Post-2015 discussions offer a chance to link the environmental and development agendas — it shouldn't be bypassed, says Myles A. Wickstead.
A quarter of a century ago, scientists could justifiably take some sense of satisfaction from their ability to set in motion policy shifts towards protecting the global environment.
They had become increasingly worried by the emergence of holes in the ozone layer, which allowed harmful ultraviolet rays to pass through the Earth's atmosphere — and, in 1987, the Montreal Protocol began the process of banning CFCs (chlorofluorocarbons) because of their damaging effect on this layer.
In that same year, 'Our Common Future' — known as the Brundtland report after Gro Harlem Brundtland, chair of the World Commission on Environment and Development that produced it — highlighted several other environmental concerns, leading to some of the key themes to be picked up at the 'Earth Summit' in Rio de Janeiro in 1992.
That conference had some important outcomes, including the Convention to Combat Desertification, the Convention on Biological Diversity and the creation of the UN Framework Convention on Climate Change. Again, the scientists justifiably deserved a pat on the back.
But one unintended consequence of the success of the 1992 summit was to reinforce the emerging breakdown of the links between 'environment' and 'international development' issues, with different international organisations, governments and specialists pursuing different agendas.
Brundtland herself had recognised the dangers of this happening and, in her foreword to 'Our Common Future', said: 'The 'environment' is where we all live; and 'development' is what we all do in attempting to improve our lot within that abode. The two are inseparable.'
She was, of course, quite right. And there is an opportunity over the next two-and-a-half years to bring these agendas back together again as the development community looks beyond the Millennium Development Goals (MDGs), which have an end date of 2015.
Development goal opportunity
There is much still left to be achieved in development. Because many of the MDGs are proportional rather than absolute goals, even if the world fully meets them, hundreds of millions of people will remain in absolute poverty, millions of children will fail to reach their fifth birthday and hundreds of thousands of mothers will die needlessly in childbirth.

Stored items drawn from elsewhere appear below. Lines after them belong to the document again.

theorem decode8_separates : Separates w (w.toNat % 16 ∈ [0x8, 0x9, 0xA, 0xB, 0xC, 0xD, 0xF]) (decode8 w) := by
  rw [← toNat_n, decode8]
  split
  case h_10 =>
    refine .inl ⟨?_, rfl⟩
    generalize w.n = n at *
    revert n
    decide
  all_goals exact .inr ⟨by simp only [*]; decide, _, rfl⟩

theorem decodeE_separates : Separates w (w.toNat % 256 ∉ [0x9E, 0xA1]) (decodeE w) := by
  rw [← toNat_nn, decodeE]
  split
  case h_3 =>
    refine .inl ⟨?_, rfl⟩
    generalize w.nn = nn at *
    revert nn
    decide
  all_goals exact .inr ⟨by simp only [*]; decide, _, rfl⟩

theorem decodeF_separates :
    Separates w (w.toNat % 256 ∉ [0x07, 0x0A, 0x15, 0x18, 0x1E, 0x29, 0x33, 0x55, 0x65]) (decodeF w) := by
  rw [← toNat_nn, decodeF]
  split
  case h_10 =>
    refine .inl ⟨?_, rfl⟩
    generalize w.nn = nn at *
    revert nn
    decide
  all_goals exact .inr ⟨by simp only [*]; decide, _, rfl⟩

/-- The opcode as a number, whatever term it is given by. -/
theorem div_of_op {o : BitVec 4} (ho : w.op = o) : w.toNat / 4096 = o.toNat := by rw [← toNat_op, ho]

/-- Only families 5, 8, 9, E and F have illegal words (R104). -/
theorem not_illegal_of_op {o : BitVec 4} (ho : w.op = o) (h : o.toNat ∉ [5, 8, 9, 14, 15]) : ¬ Illegal w := by
  rw [Illegal, div_of_op ho]
  simp only [List.mem_cons, List.not_mem_nil, or_false, not_or] at h
  omega

/-- The illegal words of one family are those that the table lists for its opcode. -/
theorem Separates.of_opcode {P : Prop} {answer : Except DecodeError Instr} (h : Separates w P answer) (hP : Illegal w ↔ P) :
    Separates w (Illegal w) answer := by rwa [Separates, hP]

/-- The decoder's illegal words are those of the table, family by family. -/
theorem decodeWord_separates : Separates w (Illegal w) (decodeWord w) := by
  rw [decodeWord]
  split
  case h_1 hop =>
    refine .inr ⟨not_illegal_of_op hop (by decide), ?_⟩
    rw [decode0]; split <;> exact ⟨_, rfl⟩
  case h_6 hop => exact decode5_separates.of_opcode (by simp [Illegal, div_of_op hop])
  case h_9 hop => exact decode8_separates.of_opcode (by simp [Illegal, div_of_op hop])
  case h_10 hop => exact decode9_separates.of_opcode (by simp [Illegal, div_of_op hop])
  case h_15 hop => exact decodeE_separates.of_opcode (by simp [Illegal, div_of_op hop])
  case h_16 =>
    have hop : w.op = 0xF#4 := by
      generalize w.op = o at *
      revert o
      decide
    exact decodeF_separates.of_opcode (by simp [Illegal, div_of_op hop])
  all_goals exact .inr ⟨not_illegal_of_op ‹_› (by decide), _, rfl⟩

end

/-- Settles O3: the decoder separates the words of the table from all others. -/
theorem illegalWordsAreThoseOfTheTable : Obligations.IllegalWordsAreThoseOfTheTable := by
  intro w
  rcases decodeWord_separates (w := w) with ⟨hill, herr⟩ | ⟨hleg, hok⟩
  · exact ⟨fun _ => herr, fun h => absurd hill h⟩
  · exact ⟨fun h => absurd h hleg, fun _ => hok⟩

/-- Settles O4: eleven closed words, each decoded by evaluation. -/
theorem exampleWordsDecode : Obligations.ExampleWordsDecode := by
  unfold Obligations.ExampleWordsDecode
  decide

end Sys2Proof.Proofs

namespace Sys2Proof.Proofs

open Sys2Proof.Machine Sys2Proof.Claims

/-! ### What one instruction can do (R136 to R138, R270) -/

/-- Instruction `i`, begun in `s`, raises fault `f`: who raises which fault, and what the fault records (R150, R151, R153, R270). -/
inductive Raises (s : State) : Instr → Fault → Prop
  | sys {nnn : Addr12} (h : s.cfg.sysPolicy = .fault) : Raises s (.sys nnn) (.invalidOpcode (zextAddr nnn))
  | ret (h : s.stack = []) : Raises s .ret .stackUnderflow
  | call {nnn : Addr12} (h : stackDepth ≤ s.depth) : Raises s (.call nnn) .stackOverflow
  | drw {x y : Reg} {n : Count} : Raises s (.drw x y n) (.addressFault (max s.i.toNat memSize))
  | ldB {x : Reg} : Raises s (.ldB x) (.addressFault (max s.i.toNat memSize))
  | storeRegs {x : Reg} : Raises s (.storeRegs x) (.addressFault (max s.i.toNat memSize))
  | loadRegs {x : Reg} : Raises s (.loadRegs x) (.addressFault (max s.i.toNat memSize))

/-- What an instruction that completes has done to `run`, and what it has left as it was: each field by the instructions that may change it. A clause that
holds by computation is filled in where the structure is built. -/
structure Completed (i : Instr) (s t : State) : Prop where
  run : (∀ x, i ≠ .ldVxK x) → t.run = s.run := by intros; rfl
  wait : ∀ x, i = .ldVxK x → t.run = .waitingForKey x := by nofun
  v : ∀ r : Reg, ¬ MayWriteReg s.cfg i r → t.v[r] = s.v[r] := by intros; rfl
  index : ¬ MayWriteI s.cfg i → t.i = s.i := by intros; rfl
  depth : s.depth ≤ stackDepth → t.depth ≤ stackDepth := by exact id
  fb : i ≠ .cls → (∀ x y n, i ≠ .drw x y n) → t.fb = s.fb := by intros; rfl
  mem : (∀ x, i ≠ .ldB x) → (∀ x, i ≠ .storeRegs x) → t.mem = s.mem := by intros; rfl
  wf : s.mem.wf s.cfg.fontBase = true → t.mem.wf s.cfg.fontBase = true := by exact id
  latch : (∀ x, i ≠ .ldVxK x) → t.latch = s.latch := by intros; rfl
  draws : (∀ x nn, i ≠ .rnd x nn) → t.draws = s.draws := by intros; rfl
  key : t.key = s.key := by rfl
  clk : t.clk = s.clk := by rfl
  cfg : t.cfg = s.cfg := by rfl
  inputs : t.inputs = s.inputs := by rfl

section

variable {i : Instr} {s t : State} {x y r : Reg} {b : Byte} {c : Bool}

The discussion on what a successor to the MDGs might look like is already well under way. A High-Level Panel being co-chaired by the presidents of Indonesia and Liberia and the British prime minister is due to report to UN secretary-general Ban Ki-moon at the end of this month, providing a framework for further discussions until September 2015.
It is already clear that any successor to the MDGs must look at progress as being not just about increased prosperity, but also about greater equity.
But there is a third element, too, that needs to be incorporated into a new set of goals. There is only one small reference to the importance of environmental sustainability in the current set of MDGs; and yet, of course, the environment could have a huge impact on progress towards the other goals.
The pollution of the oceans, overfishing, changes in land use and the loss of biodiversity are key areas of concern. And no common challenge is greater than that of climate change: unchecked rises in temperature will have — indeed, are already having — profound consequences for food security and agriculture, and for the very survival of the nine billion people likely to inhabit the planet by 2050.
As the post-2015 High-Level Panel prepares to report, a parallel process is under way. An inter-governmental Open Working Group established as a result of last June's 'Rio+20' conference — following on from the original Rio de Janeiro summit two decades earlier — is beginning work to look at the creation of a set of Sustainable Development Goals (SDGs). The working group is due to report to Ban in mid-2014.
The danger is that the post-2015 and SDG processes take on separate lives, simply deepening the existing chasm between the environmental and developmental communities. But there is also an opportunity to make the two processes mutually coherent, so that over the next couple of years, the two sets of goals can be brought together in recognition that they are not only compatible but inextricably linked.
Ban has already made it very clear that he wants the two processes to be integrated. One very welcome development is the widespread consultation process — the My World global survey, for example — that has been put in place by the UN and supported by DFID and others.
Scientists must ensure that they become an integral part of that process. They need to communicate the fact that environmental degradation and climate change are already affecting food security, access to water and the health of the world's poorest people, and that the medium- and long-term consequences can impact on the very sustainability of the planet on which we all depend. It is a crucial — indeed an existential — debate.
An article by SciDev.Net's Nick Perkins and Anita Makri in the latest edition of The Networker, the quarterly publication of the international development NGO umbrella organisation BOND, lays out some of the common ground between science and development practice.  It shows how scientists and writers about science and technology can help to build bridges — in the context of post-2015 debates — between the environment and development communities.
Whether or not they will remains to be seen. But our common future depends on it.